- French: Délivrez-nous du mal
- Directed by: Jean-Claude Lord
- Written by: Jean-Claude Lord
- Based on: Délivrez-nous du mal by Claude Jasmin
- Starring: Yvon Deschamps Guy Godin Catherine Bégin Olivette Thibault
- Cinematography: Claude Charron
- Edited by: Jean-Claude Lord
- Music by: François Dompierre
- Production company: Coopératio
- Distributed by: France Film
- Release date: July 4, 1969 (Théâtre Saint-Denis);
- Running time: 82 minutes
- Country: Canada
- Language: French

= Deliver Us from Evil (1969 film) =

1969 Canadian drama film

Deliver Us from Evil (Délivrez-nous du mal) is a 1969 Canadian drama film, written, directed, and edited by Jean-Claude Lord.
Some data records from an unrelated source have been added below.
/-- PLA, PLX, PLY, PLB, PLD (R318 to R320, R322, R323): the bytes pulled, low byte first, at the width of the register; N and Z
from the value pulled; nothing else. -/
def Obligations.PullInstructionsLoadTheirRegister : Prop :=
  ∀ s : State,
    let value := fun bytes : List Byte => mkWord (bytes.getD 1 0) (bytes.getD 0 0)
    (∃ t u bytes, exec .pla s = .next t ∧ bytes.length = s.wM.bits / 8 ∧ Pulls bytes s u ∧
      t = { u with A := t.A, P := t.P } ∧ AccumulatorIs (value bytes) s.wM s t ∧ FlagsNZ (value bytes) s.wM t ∧
      KeepsFlags [.N, .Z] s t) ∧
    (∃ t u bytes, exec .plx s = .next t ∧ bytes.length = s.wX.bits / 8 ∧ Pulls bytes s u ∧
      t = { u with X := value bytes, P := t.P } ∧ FlagsNZ (value bytes) s.wX t ∧ KeepsFlags [.N, .Z] s t) ∧
    (∃ t u bytes, exec .ply s = .next t ∧ bytes.length = s.wX.bits / 8 ∧ Pulls bytes s u ∧
      t = { u with Y := value bytes, P := t.P } ∧ FlagsNZ (value bytes) s.wX t ∧ KeepsFlags [.N, .Z] s t) ∧
    (∃ t u b, exec .plb s = .next t ∧ Pulls [b] s u ∧ t = { u with DBR := b, P := t.P } ∧
      FlagsNZ (b.zeroExtend 16) .w8 t ∧ KeepsFlags [.N, .Z] s t) ∧
    (∃ t u l h, exec .pld s = .next t ∧ Pulls [l, h] s u ∧ t = { u with D := mkWord h l, P := t.P } ∧
      FlagsNZ (mkWord h l) .w16 t ∧ KeepsFlags [.N, .Z] s t)

/-! ## Processor control -/

/-- REP, SEP and PLP write `P` through `SetP` (R321, R348, R349); in emulation mode M and X stay 1. -/
def Obligations.RepSepAndPlpWriteP : Prop :=
  ∀ (s : State) (k : Byte),
    exec (.rep k) s = .next (s.setP (s.P &&& ~~~k)) ∧ exec (.sep k) s = .next (s.setP (s.P ||| k)) ∧
    (∃ t u b, exec .plp s = .next t ∧ Pulls [b] s u ∧ t = u.setP b) ∧
    (∀ t, exec (.rep k) s = .next t → ∀ f,
      t.flag f = if s.E && (f == .M || f == .X) then true else s.flag f && !getFlag k f) ∧
    (∀ t, exec (.sep k) s = .next t → ∀ f,
      t.flag f = if s.E && (f == .M || f == .X) then true else s.flag f || getFlag k f)

/-- CLC, SEC, CLI, SEI, CLD, SED, CLV touch nothing but the named bit (R341 to R347); NOP and WDM change nothing (R351, R352);
WAI sets `Waiting` and STP sets `Stopped`, and nothing else; the step after changes nothing while nothing is pending, and
after STP whatever is pending (R353, R354). -/
def Obligations.FlagNopWaitAndStopInstructions : Prop :=
  ∀ (s : State) (sig : Byte),
    let sets := fun (i : Instr) (f : Flag) (b : Bool) =>
      ∃ t, exec i s = .next t ∧ t = { s with P := t.P } ∧ t.flag f = b ∧ KeepsFlags [f] s t
    sets .clc .C false ∧ sets .sec .C true ∧ sets .cli .I false ∧ sets .sei .I true ∧
    sets .cld .D false ∧ sets .sed .D true ∧ sets .clv .V false ∧
    exec .nop s = .next s ∧ exec (.wdm sig) s = .next s ∧
    exec .wai s = .next { s with waiting := true } ∧ exec .stp s = .next { s with stopped := true } ∧
    (s.nmiPending = false → s.irqPending = false → step { s with waiting := true } = .next { s with waiting := true }) ∧
    step { s with stopped := true } = .next { s with stopped := true }

/-- XCE (R350): C and E change places; entering emulation forces M and X to 1, clears the index registers' high bytes and puts
`SP.h` at `$01`; leaving it changes nothing more. A second XCE gives E and C back. -/
def Obligations.XceExchangesCarryAndEmulation : Prop :=
  ∀ s : State, ∃ t, exec .xce s = .next t ∧
    t = { s with E := s.flag .C, P := t.P, X := t.X, Y := t.Y, SP := t.SP } ∧ t.flag .C = s.E ∧
    (s.flag .C = false → t.X = s.X ∧ t.Y = s.Y ∧ t.SP = s.SP ∧ KeepsFlags [.C] s t) ∧
    (s.flag .C = true → t.flag .M = true ∧ t.flag .X = true ∧ KeepsFlags [.C, .M, .X] s t ∧
      t.X = mkWord 0x00 (lo8 s.X) ∧ t.Y = mkWord 0x00 (lo8 s.Y) ∧ t.SP = mkWord 0x01 (lo8 s.SP)) ∧
    ∃ u, exec .xce t = .next u ∧ u.E = s.E ∧ u.flag .C = s.flag .C

/-- BRK and COP (R355, R356, R387, R388, R389): the frame is pushed, high address first, I is set and D cleared, `PBR` becomes
`$00` and `PC` the word at the vector, read after the pushes, low byte first; nothing else changes. -/
def Obligations.SoftwareInterruptsTakeTheirVector : Prop :=
  ∀ (s : State) (sig : Byte) (kind : InterruptKind) (i : Instr),
    (i = .brk sig ∧ kind = .brk) ∨ (i = .cop sig ∧ kind = .cop) →
    let vec : Word := match kind, s.E with
      | .cop, true => 0xFFF4
      | .cop, false => 0xFFE4
      | _, true => 0xFFFE
      | _, false => 0xFFE6
    let image : Byte := if s.E then s.P ||| 0x30 else s.P
    ∃ t u vl vh, exec i s = .next t ∧
      Pushes ((if s.E then [] else [s.PBR]) ++ [hi8 s.PC, lo8 s.PC, image]) s u ∧
      u.answers [mkAddr 0x00 vec, mkAddr 0x00 (vec + 1)] = [vl, vh] ∧
      t = { u.afterReads [mkAddr 0x00 vec, mkAddr 0x00 (vec + 1)] with P := t.P, PBR := 0x00, PC := mkWord vh vl } ∧
      t.flag .I = true ∧ t.flag .D = false ∧ KeepsFlags [.I, .D] s t

/-- The entry of IRQ and NMI (R387, R388): the same sequence with their own vectors; in emulation mode the pushed byte has bit 5
set and bit 4, the B flag, clear. -/
def Obligations.HardwareInterruptsTakeTheirVector : Prop :=
  ∀ (s : State) (kind : InterruptKind), kind ∈ [InterruptKind.irq, .nmi] →
    let vec : Word := match kind, s.E with
      | .nmi, true => 0xFFFA
      | .nmi, false => 0xFFEA
      | _, true => 0xFFFE
      | _, false => 0xFFEE
    ∃ (u : State) (image vl vh : Byte),
      (s.E = false → image = s.P) ∧
      (s.E = true → image.getLsbD 5 = true ∧ image.getLsbD 4 = false ∧
        ∀ k, k ≠ 5 → k ≠ 4 → image.getLsbD k = s.P.getLsbD k) ∧
      Pushes ((if s.E then [] else [s.PBR]) ++ [hi8 s.PC, lo8 s.PC, image]) s u ∧
      u.answers [mkAddr 0x00 vec, mkAddr 0x00 (vec + 1)] = [vl, vh] ∧
      let t := s.takeInterrupt kind
      t = { u.afterReads [mkAddr 0x00 vec, mkAddr 0x00 (vec + 1)] with P := t.P, PBR := 0x00, PC := mkWord vh vl } ∧
      t.flag .I = true ∧ t.flag .D = false ∧ KeepsFlags [.I, .D] s t

/-- RTI (R357): `P` through `SetP`, then `PC` low and high, and in native mode `PBR`; `PC` is used as pulled and `E` stays. -/
def Obligations.RtiPullsStatusThenProgramCounter : Prop :=
  ∀ s : State, ∃ t u p l h, exec .rti s = .next t ∧
    (s.E = true → Pulls [p, l, h] s u ∧ t = { u.setP p with PC := mkWord h l }) ∧
    (s.E = false → ∃ b, Pulls [p, l, h, b] s u ∧ t = { u.setP p with PC := mkWord h l, PBR := b })

/-- An RTI right after the entry of any interrupt restores the registers (R391): every register, flag and latch is as before;
only RAM, the record and, in emulation mode, `PBR` (which is then `$00`, R388) differ. -/
def Obligations.RtiRestoresTheInterruptedState : Prop :=
  ∀ (s : State) (kind : InterruptKind), s.Inv → s.script = [] →
    ∃ t, exec .rti (s.takeInterrupt kind) = .next t ∧
      t = { s with PBR := if s.E then 0x00 else s.PBR, mem := t.mem, trace := t.trace }

/-! ## Block moves -/

/-- One byte of a block move, at the first step of MVN or MVP and at every later step (R372 to R374): one byte read at
`{src, X}`, then written at `{dst, Y}`; X and Y step by one inside their width, `A` counts down at 16 bits; `PC` is on the
opcode and `DBR` as before until `A` reaches `$FFFF`, when `PC` passes the instruction, `DBR` becomes `dst` and the latch is
emptied. -/
def Obligations.BlockMoveStepMovesOneByte : Prop :=
  ∀ (s : State) (dir : Direction) (dst src : Byte) (s' : State) (o : Host.Outcome State Fault Refusal),
    ((o = exec (.mvn dst src) s ∧ dir = .up ∨ o = exec (.mvp dst src) s ∧ dir = .down) ∧ s'.PC = s.PC - 3 ∧
        s' = { s with PC := s'.PC, mv := .active dir dst src }) ∨
      (o = step s ∧ s' = s ∧ s.stopped = false ∧ s.waiting = false ∧ s.nmiPending = false ∧
        (s.irqPending = false ∨ s.flag .I = true) ∧ s.mv = .active dir dst src) →
    let srcAddr := mkAddr src s.X
    let dstAddr := mkAddr dst s.Y
    let v := s.answer srcAddr
    let next := fun r : Word => BitVec.ofInt 16 (((r.toNat : Int) + (if dir = .up then 1 else -1)) % 2 ^ s.wX.bits)
    let done := s.A - 1 = 0xFFFF
    ∃ t, o = .next t ∧
      t = { s' with
        A := s.A - 1
        X := next s.X
        Y := next s.Y
        PC := if done then s'.PC + 3 else s'.PC
        DBR := if done then dst else s.DBR
        mv := if done then .idle else .active dir dst src
        mem := t.mem
        script := s.script.tail
        trace := .write dstAddr v :: .read srcAddr v :: s.trace } ∧
      HoldsValue ⟨dstAddr, .lin⟩ .w8 (v.zeroExtend 16) s t

/-- A whole block move on flat RAM, from its fetch, with no interrupt to take: `A + 1` steps move `A + 1` bytes, leave
`A = $FFFF`, `PC` past the instruction, `DBR` at the destination bank and the latch empty, and, between two different banks,
leave at each destination offset the byte of its source offset; offsets step inside the index width (R372 to R375). -/
def Obligations.BlockMoveCopiesCountPlusOneBytes : Prop :=
  ∀ (s : State) (dir : Direction) (dst src : Byte) (i : Instr), s.Fetches → s.script = [] → s.mem.wf = true →
    (s.flag .X = true → hi8 s.X = 0 ∧ hi8 s.Y = 0) →
    (i = .mvn dst src ∧ dir = .up ∨ i = .mvp dst src ∧ dir = .down) → s.HoldsAt s.PC (encode i) →
    let n := s.A.toNat + 1
    let at_ := fun (r : Word) (k : Nat) =>
      (BitVec.ofInt 16 (((r.toNat : Int) + (if dir = .up then (k : Int) else -(k : Int))) % 2 ^ s.wX.bits) : Word)
    ∃ t, Host.Core.run Sys2Proof.core n s = .next t ∧
      t = { s with
        A := 0xFFFF
        X := at_ s.X n
        Y := at_ s.Y n
        PC := s.PC + 3
        DBR := dst
        mem := t.mem
        trace := t.trace } ∧
      (dst ≠ src → ∀ k, k < n → t.ram (mkAddr dst (at_ s.Y k)) = s.ram (mkAddr src (at_ s.X k)))

/-! ## Timing -/

/-- Each step of a block move returns 7: the repeats, and the first step (R437). -/
def Obligations.EachBlockMoveStepCostsSeven : Prop :=
  ∀ s : State, s.stopped = false → s.waiting = false → s.nmiPending = false → (s.irqPending = false ∨ s.flag .I = true) →
    (s.mv ≠ .idle → s.cycles = 7) ∧
    (s.mv = .idle → s.fetch.1.mnemonic ∈ [Mnemonic.MVN, .MVP] → s.cycles = 7)
end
One of the first Canadian films ever to address the subject of homosexuality, the film was produced and shot in 1965 but remained unreleased until 1969 due to its sensitive subject matter.

The film centres on the emotionally complex and abusive relationship between André (Yvon Deschamps), a gay man, and Georges (Guy Godin), a bisexual man who was also formerly romantically involved with André's sister Lucille (Catherine Bégin). When a vacation at a hotel ends with Georges having sex with a woman, André is driven to attempt both suicide and murder because of his inability to secure Georges' affections.

The film was not well received by critics, and has subsequently been heavily criticized as a "sordid" film that relies too heavily on outdated stereotypes of homosexual men. The film's representation of gay identity was most prominently analyzed by Thomas Waugh in a 1981 article for the magazine Copie Zéro.

Due to its controversial reception, following its premiere the film was not widely seen until a restored print was screened at Montreal's Fantasia Film Festival in 2016.